- _Input for this task_:
'''
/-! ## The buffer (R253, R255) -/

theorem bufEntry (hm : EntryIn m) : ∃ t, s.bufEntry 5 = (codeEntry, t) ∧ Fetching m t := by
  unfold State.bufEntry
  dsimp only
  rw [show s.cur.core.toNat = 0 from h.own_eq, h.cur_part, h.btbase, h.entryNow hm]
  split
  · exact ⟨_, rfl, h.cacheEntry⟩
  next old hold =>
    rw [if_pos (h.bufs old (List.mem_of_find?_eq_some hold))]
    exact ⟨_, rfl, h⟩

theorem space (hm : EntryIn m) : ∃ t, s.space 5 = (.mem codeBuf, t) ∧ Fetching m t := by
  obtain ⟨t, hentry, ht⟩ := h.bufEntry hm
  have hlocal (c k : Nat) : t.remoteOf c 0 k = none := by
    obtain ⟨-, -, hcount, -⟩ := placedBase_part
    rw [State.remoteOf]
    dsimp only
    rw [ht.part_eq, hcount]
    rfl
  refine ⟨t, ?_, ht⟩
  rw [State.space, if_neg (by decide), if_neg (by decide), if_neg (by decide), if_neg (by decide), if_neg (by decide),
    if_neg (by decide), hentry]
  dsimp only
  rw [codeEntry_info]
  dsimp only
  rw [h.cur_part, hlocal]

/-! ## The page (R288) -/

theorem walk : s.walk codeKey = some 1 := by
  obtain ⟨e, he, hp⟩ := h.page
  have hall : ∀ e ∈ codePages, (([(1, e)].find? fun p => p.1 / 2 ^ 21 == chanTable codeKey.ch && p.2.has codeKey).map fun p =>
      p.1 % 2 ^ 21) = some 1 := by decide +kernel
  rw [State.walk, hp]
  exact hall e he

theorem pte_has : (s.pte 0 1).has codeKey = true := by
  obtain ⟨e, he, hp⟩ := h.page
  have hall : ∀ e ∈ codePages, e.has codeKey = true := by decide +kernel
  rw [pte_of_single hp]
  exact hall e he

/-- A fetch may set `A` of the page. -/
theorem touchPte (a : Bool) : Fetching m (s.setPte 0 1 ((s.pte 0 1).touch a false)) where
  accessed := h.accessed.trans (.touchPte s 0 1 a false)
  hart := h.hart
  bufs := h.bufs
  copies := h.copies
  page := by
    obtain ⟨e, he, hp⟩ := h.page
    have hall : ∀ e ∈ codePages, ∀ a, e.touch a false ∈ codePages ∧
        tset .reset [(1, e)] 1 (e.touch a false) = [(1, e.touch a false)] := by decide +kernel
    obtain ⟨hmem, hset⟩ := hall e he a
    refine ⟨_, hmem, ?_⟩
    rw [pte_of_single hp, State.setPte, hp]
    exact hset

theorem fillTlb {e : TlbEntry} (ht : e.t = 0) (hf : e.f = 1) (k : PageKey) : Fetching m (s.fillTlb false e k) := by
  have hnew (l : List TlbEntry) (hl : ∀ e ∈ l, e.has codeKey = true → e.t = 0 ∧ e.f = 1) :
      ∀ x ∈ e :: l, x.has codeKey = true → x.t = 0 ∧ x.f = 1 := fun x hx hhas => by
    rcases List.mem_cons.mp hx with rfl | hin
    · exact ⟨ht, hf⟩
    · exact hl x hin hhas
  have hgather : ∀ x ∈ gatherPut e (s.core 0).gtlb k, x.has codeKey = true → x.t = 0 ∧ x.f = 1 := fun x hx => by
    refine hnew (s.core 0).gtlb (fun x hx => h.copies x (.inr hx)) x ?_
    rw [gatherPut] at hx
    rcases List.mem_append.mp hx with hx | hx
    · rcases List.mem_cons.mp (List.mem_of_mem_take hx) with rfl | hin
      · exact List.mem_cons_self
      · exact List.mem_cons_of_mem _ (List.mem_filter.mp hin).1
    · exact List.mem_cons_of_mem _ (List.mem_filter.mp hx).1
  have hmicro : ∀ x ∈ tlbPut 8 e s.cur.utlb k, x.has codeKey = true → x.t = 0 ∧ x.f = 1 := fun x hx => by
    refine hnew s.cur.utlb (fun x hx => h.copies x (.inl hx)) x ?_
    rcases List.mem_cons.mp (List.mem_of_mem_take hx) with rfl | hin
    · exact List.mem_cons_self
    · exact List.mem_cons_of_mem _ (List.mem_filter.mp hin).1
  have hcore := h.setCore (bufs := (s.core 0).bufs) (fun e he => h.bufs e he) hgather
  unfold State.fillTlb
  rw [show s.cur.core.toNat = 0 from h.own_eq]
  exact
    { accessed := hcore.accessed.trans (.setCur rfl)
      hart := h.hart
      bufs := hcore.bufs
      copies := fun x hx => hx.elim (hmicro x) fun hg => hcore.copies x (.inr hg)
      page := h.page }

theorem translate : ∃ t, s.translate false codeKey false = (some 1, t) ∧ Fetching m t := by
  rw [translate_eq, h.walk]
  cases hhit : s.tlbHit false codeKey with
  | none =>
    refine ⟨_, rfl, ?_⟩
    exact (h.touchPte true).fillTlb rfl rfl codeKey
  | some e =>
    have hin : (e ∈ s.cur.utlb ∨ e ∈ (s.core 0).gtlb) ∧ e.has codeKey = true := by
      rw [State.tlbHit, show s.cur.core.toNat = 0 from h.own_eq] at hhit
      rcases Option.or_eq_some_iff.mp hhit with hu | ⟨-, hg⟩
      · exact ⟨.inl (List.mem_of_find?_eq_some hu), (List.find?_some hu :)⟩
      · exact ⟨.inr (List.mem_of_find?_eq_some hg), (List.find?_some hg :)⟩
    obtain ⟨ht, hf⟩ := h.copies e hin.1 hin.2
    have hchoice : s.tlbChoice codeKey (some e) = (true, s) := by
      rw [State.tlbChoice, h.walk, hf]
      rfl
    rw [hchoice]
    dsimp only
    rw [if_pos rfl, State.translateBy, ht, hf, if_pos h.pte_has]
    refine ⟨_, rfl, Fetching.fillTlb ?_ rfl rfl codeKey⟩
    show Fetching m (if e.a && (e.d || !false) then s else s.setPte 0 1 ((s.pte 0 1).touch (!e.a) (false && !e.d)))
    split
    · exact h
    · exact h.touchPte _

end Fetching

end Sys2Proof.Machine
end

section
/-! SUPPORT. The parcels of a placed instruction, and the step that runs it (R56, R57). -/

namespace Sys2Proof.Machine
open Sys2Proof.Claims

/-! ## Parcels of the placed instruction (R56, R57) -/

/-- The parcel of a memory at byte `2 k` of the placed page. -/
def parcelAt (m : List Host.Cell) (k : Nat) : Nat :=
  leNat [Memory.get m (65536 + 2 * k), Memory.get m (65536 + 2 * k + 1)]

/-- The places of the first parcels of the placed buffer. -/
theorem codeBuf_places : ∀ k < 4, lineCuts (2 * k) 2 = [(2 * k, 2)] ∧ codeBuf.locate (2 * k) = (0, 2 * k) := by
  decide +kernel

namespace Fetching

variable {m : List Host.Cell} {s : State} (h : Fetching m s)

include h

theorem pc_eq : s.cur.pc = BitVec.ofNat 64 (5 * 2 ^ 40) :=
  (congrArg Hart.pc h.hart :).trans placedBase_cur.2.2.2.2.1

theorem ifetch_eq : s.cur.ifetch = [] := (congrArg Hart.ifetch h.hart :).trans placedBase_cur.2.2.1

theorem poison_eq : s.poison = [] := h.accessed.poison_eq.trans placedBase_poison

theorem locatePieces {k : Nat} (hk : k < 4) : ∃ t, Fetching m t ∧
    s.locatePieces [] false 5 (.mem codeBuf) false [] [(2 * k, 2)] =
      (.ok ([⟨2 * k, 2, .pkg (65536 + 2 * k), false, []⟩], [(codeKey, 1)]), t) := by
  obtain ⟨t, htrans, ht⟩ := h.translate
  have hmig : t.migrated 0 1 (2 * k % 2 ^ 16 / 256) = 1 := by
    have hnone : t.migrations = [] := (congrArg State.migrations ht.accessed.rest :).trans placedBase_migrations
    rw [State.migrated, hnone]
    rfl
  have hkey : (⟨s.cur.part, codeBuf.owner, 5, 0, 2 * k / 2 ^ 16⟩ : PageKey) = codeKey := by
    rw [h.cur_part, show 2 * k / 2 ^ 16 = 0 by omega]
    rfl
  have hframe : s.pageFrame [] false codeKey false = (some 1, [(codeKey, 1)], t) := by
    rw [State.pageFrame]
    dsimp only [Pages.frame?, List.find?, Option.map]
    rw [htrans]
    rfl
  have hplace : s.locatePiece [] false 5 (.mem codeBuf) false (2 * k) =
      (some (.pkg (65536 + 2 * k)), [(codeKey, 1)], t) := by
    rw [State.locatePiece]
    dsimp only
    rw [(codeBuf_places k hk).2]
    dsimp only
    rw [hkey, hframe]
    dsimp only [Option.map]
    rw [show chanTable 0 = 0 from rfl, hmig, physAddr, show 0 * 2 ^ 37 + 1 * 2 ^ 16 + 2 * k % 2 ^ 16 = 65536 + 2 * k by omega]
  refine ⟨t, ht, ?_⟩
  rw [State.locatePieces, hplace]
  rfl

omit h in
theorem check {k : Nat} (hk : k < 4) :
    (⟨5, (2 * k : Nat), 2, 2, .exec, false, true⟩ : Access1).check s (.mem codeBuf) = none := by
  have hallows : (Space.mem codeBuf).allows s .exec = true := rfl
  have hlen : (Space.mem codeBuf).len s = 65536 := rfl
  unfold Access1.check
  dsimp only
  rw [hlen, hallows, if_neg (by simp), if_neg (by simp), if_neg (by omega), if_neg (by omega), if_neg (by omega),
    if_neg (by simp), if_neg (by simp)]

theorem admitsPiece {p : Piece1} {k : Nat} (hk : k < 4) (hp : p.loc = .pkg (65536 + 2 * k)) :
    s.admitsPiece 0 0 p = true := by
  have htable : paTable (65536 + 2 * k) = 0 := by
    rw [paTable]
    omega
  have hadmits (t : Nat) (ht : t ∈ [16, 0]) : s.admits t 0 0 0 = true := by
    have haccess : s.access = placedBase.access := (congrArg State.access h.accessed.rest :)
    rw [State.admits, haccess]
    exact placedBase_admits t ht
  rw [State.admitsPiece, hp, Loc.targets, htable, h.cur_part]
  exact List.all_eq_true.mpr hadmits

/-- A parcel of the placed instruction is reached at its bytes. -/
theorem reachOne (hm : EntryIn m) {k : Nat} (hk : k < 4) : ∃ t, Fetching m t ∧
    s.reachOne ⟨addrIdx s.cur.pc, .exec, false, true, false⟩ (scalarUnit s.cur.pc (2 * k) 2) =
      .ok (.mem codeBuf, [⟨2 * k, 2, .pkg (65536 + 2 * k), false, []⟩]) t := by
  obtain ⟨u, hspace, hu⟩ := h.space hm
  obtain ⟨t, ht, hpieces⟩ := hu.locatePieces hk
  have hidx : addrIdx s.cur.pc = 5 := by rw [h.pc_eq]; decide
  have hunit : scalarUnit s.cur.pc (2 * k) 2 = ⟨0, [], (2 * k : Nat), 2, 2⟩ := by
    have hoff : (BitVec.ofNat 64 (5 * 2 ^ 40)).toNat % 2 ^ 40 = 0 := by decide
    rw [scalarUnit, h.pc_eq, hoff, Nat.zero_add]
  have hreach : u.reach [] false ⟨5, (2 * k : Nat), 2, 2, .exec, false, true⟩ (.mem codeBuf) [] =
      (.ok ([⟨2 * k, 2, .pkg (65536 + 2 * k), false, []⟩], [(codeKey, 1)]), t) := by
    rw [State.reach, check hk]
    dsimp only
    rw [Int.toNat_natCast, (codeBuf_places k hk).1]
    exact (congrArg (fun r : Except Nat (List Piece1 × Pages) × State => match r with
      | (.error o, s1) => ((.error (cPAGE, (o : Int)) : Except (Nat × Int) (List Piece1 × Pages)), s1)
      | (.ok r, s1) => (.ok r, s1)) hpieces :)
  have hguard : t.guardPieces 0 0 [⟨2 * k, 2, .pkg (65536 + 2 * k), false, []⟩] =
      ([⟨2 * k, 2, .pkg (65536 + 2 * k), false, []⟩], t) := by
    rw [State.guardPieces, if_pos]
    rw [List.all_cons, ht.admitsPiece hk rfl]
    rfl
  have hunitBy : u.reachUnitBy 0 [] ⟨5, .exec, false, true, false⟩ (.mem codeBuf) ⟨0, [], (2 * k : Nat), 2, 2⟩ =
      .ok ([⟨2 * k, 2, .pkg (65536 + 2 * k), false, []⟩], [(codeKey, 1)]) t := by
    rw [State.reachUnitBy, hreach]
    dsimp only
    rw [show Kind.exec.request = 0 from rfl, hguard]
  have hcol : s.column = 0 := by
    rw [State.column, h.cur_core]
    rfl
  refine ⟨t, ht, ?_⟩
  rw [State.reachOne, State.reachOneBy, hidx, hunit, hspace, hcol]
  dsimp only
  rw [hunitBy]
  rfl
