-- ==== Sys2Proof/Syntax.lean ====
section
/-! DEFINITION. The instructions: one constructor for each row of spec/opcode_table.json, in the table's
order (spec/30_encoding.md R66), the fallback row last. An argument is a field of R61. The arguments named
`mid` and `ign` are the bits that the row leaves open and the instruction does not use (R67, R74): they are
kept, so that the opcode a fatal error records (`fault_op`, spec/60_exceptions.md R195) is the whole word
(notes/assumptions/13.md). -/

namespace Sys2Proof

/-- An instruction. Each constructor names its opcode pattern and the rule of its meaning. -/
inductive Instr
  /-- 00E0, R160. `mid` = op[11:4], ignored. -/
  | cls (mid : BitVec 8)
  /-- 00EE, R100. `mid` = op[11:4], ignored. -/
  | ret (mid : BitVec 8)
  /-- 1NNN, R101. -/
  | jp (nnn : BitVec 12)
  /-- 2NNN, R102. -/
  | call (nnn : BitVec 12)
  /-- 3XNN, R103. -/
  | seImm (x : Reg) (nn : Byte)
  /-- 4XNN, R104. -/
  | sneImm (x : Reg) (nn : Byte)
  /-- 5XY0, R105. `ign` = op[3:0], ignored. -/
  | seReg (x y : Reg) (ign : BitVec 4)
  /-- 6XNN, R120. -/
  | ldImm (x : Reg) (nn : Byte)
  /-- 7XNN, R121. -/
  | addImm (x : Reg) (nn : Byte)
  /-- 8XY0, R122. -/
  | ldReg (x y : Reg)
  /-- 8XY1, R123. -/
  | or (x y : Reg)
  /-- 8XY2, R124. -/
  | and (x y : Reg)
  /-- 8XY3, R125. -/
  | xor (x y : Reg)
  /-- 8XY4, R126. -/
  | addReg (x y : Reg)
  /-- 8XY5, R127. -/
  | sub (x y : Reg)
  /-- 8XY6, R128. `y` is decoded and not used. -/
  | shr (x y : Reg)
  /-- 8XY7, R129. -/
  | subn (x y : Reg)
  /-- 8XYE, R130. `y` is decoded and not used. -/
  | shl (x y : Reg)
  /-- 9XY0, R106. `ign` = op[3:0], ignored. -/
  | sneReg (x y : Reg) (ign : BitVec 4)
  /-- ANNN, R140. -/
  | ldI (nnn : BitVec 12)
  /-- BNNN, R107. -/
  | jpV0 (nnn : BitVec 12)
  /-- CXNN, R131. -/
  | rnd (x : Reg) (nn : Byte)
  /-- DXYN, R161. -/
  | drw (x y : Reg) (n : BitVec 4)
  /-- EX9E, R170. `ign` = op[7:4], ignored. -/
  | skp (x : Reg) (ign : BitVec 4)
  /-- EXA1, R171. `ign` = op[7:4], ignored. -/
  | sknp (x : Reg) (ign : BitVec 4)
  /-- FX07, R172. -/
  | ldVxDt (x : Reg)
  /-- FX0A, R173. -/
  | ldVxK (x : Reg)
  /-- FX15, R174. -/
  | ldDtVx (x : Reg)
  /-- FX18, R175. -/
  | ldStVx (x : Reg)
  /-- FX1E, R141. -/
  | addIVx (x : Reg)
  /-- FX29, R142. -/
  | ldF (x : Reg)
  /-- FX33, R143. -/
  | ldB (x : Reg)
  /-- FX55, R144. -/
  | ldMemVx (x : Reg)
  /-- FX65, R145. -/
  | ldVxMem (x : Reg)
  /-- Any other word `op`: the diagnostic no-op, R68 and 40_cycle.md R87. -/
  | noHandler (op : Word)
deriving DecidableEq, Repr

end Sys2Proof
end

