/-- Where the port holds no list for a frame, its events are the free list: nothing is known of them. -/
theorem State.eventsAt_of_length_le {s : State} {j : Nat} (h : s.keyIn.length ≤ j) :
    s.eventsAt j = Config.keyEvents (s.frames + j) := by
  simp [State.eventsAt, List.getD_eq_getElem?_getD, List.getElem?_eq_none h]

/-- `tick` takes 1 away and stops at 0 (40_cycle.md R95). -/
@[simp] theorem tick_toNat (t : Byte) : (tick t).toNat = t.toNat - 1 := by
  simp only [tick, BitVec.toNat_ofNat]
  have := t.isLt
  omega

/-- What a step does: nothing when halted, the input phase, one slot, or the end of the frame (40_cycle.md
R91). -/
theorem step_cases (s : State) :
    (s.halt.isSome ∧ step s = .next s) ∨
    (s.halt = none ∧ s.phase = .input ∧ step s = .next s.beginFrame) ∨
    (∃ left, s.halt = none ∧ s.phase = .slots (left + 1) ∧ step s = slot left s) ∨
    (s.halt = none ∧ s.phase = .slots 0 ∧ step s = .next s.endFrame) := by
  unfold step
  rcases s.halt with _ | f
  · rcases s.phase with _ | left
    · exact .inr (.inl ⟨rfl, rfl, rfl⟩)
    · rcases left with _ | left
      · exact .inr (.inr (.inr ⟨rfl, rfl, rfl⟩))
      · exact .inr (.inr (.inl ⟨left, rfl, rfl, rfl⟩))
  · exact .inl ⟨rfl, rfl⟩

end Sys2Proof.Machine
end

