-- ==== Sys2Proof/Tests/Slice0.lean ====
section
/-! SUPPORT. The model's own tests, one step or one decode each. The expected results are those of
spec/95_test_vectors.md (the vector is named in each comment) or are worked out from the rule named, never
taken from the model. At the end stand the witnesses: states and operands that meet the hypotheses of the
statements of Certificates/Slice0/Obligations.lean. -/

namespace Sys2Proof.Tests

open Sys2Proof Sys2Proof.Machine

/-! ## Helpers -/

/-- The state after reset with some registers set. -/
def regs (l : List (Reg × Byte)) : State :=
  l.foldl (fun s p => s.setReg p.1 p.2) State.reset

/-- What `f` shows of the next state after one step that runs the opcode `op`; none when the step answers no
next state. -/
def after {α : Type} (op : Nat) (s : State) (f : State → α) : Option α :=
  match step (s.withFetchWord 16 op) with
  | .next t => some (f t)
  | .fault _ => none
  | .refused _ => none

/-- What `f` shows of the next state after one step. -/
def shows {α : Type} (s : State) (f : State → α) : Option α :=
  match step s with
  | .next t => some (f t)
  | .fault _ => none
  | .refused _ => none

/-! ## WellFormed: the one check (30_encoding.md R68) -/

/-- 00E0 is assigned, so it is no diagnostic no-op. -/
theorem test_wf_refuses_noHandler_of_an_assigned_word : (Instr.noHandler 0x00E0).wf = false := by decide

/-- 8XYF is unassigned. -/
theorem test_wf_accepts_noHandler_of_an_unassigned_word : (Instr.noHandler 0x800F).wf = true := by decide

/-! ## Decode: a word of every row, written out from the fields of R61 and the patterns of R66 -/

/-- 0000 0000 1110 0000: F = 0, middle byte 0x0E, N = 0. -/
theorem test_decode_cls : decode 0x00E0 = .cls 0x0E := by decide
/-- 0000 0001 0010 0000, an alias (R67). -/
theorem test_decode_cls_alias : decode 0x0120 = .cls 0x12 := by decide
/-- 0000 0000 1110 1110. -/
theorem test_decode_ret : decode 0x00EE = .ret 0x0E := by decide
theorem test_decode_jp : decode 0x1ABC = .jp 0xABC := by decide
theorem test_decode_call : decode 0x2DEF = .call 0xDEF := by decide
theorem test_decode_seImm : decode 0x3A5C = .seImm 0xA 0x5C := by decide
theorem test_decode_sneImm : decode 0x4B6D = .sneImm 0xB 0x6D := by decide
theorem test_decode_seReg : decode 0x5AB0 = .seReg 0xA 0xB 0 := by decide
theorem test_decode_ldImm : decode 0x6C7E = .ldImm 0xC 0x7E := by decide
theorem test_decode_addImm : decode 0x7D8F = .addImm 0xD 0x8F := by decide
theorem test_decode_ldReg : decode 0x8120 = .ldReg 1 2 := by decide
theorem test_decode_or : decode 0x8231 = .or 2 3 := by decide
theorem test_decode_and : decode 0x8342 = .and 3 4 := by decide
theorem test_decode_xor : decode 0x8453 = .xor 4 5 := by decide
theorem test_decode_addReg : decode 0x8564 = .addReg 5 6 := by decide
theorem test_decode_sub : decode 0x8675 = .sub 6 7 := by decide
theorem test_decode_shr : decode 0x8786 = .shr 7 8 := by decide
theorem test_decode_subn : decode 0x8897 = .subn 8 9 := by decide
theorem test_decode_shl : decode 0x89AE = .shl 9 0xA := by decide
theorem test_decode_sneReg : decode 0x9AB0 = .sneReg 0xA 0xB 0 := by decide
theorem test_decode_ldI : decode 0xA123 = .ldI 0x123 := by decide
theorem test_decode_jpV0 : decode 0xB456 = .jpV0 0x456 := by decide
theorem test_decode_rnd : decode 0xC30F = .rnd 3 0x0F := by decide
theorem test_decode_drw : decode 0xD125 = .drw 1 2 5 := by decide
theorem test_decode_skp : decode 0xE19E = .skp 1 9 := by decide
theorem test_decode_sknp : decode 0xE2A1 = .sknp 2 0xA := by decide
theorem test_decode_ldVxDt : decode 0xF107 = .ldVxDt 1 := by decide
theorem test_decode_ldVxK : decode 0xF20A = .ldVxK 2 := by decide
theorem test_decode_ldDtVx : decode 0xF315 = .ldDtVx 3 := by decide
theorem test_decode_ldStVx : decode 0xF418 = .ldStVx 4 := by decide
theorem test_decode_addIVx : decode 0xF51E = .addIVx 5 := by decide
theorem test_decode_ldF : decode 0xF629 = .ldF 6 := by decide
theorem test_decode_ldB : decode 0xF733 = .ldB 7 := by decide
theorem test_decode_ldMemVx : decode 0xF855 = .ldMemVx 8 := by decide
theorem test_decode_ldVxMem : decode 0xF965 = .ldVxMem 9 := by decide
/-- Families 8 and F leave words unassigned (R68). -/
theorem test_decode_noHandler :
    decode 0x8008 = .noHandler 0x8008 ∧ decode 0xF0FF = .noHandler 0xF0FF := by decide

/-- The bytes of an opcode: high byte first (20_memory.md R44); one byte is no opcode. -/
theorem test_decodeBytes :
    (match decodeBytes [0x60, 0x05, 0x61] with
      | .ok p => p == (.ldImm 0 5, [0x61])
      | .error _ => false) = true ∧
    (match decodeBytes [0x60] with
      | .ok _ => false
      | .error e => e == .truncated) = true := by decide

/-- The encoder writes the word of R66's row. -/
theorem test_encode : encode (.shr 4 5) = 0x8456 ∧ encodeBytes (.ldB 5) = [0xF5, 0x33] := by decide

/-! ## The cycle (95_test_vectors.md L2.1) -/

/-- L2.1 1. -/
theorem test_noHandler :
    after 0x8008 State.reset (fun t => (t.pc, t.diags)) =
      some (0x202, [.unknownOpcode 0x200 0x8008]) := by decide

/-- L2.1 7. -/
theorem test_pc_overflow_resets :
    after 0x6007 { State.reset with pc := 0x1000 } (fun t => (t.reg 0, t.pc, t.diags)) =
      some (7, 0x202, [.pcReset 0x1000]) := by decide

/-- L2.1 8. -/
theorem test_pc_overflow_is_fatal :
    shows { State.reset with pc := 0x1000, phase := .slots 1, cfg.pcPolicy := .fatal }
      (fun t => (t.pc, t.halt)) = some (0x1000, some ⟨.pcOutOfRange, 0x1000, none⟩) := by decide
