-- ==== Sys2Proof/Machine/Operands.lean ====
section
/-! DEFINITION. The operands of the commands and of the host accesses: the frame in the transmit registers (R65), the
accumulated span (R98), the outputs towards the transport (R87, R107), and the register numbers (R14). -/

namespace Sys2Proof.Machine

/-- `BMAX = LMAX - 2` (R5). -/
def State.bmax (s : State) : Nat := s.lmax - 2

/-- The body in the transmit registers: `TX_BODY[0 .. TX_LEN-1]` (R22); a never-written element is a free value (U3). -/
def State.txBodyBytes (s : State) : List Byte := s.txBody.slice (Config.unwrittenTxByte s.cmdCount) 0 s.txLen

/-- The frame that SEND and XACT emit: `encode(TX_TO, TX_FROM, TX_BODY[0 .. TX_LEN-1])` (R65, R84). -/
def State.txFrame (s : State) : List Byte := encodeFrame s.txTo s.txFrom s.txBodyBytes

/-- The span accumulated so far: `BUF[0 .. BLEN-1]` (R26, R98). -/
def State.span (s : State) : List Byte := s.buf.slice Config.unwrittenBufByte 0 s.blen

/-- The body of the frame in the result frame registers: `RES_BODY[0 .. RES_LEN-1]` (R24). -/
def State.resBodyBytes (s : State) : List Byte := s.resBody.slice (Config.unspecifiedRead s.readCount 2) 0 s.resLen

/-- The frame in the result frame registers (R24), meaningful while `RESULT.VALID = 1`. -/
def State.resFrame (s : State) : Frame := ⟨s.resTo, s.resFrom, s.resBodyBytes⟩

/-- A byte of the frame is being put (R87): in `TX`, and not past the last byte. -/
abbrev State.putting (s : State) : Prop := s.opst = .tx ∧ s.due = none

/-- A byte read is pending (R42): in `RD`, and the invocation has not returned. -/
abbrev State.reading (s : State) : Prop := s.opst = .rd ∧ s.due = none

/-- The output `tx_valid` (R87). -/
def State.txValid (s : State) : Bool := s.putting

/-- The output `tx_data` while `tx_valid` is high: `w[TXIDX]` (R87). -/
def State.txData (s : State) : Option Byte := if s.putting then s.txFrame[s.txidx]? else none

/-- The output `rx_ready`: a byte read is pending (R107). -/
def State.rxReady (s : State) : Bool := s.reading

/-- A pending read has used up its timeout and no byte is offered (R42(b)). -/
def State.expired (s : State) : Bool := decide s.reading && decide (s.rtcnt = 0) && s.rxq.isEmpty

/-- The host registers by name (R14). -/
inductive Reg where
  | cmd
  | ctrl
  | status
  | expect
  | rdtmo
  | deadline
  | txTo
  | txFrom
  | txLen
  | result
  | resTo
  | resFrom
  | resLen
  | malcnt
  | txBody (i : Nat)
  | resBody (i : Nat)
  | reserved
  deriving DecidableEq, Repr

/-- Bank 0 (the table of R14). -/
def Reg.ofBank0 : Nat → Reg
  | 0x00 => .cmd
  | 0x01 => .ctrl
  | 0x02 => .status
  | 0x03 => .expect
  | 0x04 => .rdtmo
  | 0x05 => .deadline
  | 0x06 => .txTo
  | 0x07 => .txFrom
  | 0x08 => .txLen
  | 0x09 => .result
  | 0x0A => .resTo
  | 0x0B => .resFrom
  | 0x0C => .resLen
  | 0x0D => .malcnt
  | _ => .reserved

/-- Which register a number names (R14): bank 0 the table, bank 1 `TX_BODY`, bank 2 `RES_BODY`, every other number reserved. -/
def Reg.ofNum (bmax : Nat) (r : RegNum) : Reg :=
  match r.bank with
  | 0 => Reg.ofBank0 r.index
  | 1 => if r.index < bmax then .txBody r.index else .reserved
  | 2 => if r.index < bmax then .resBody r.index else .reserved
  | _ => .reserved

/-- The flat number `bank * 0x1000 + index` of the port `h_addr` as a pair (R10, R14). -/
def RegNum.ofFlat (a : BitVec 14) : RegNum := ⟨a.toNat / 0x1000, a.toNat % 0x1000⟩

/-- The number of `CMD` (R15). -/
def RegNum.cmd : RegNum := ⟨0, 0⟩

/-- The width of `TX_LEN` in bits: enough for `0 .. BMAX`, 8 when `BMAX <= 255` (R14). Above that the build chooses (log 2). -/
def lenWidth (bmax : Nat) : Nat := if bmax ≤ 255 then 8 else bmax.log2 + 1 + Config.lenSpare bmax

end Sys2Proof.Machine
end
'''
- _Problem to work on_: Everything above from the line containing "end Fetching" through the line containing "s.locatePieces [] false" must be copied exactly. Nothing outside that range belongs in the answer.

- _Your response_:
end Fetching

end Sys2Proof.Machine
end

section
/-! SUPPORT. The parcels of a placed instruction, and the step that runs it (R56, R57). -/

namespace Sys2Proof.Machine
open Sys2Proof.Claims

/-! ## Parcels of the placed instruction (R56, R57) -/

/-- The parcel of a memory at byte `2 k` of the placed page. -/
def parcelAt (m : List Host.Cell) (k : Nat) : Nat :=
  leNat [Memory.get m (65536 + 2 * k), Memory.get m (65536 + 2 * k + 1)]

/-- The places of the first parcels of the placed buffer. -/
theorem codeBuf_places : ∀ k < 4, lineCuts (2 * k) 2 = [(2 * k, 2)] ∧ codeBuf.locate (2 * k) = (0, 2 * k) := by
  decide +kernel

namespace Fetching

variable {m : List Host.Cell} {s : State} (h : Fetching m s)

include h

theorem pc_eq : s.cur.pc = BitVec.ofNat 64 (5 * 2 ^ 40) :=
  (congrArg Hart.pc h.hart :).trans placedBase_cur.2.2.2.2.1

theorem ifetch_eq : s.cur.ifetch = [] := (congrArg Hart.ifetch h.hart :).trans placedBase_cur.2.2.1

theorem poison_eq : s.poison = [] := h.accessed.poison_eq.trans placedBase_poison

theorem locatePieces {k : Nat} (hk : k < 4) : ∃ t, Fetching m t ∧
    s.locatePieces [] false 5 (.mem codeBuf) false [] [(2 * k, 2)] =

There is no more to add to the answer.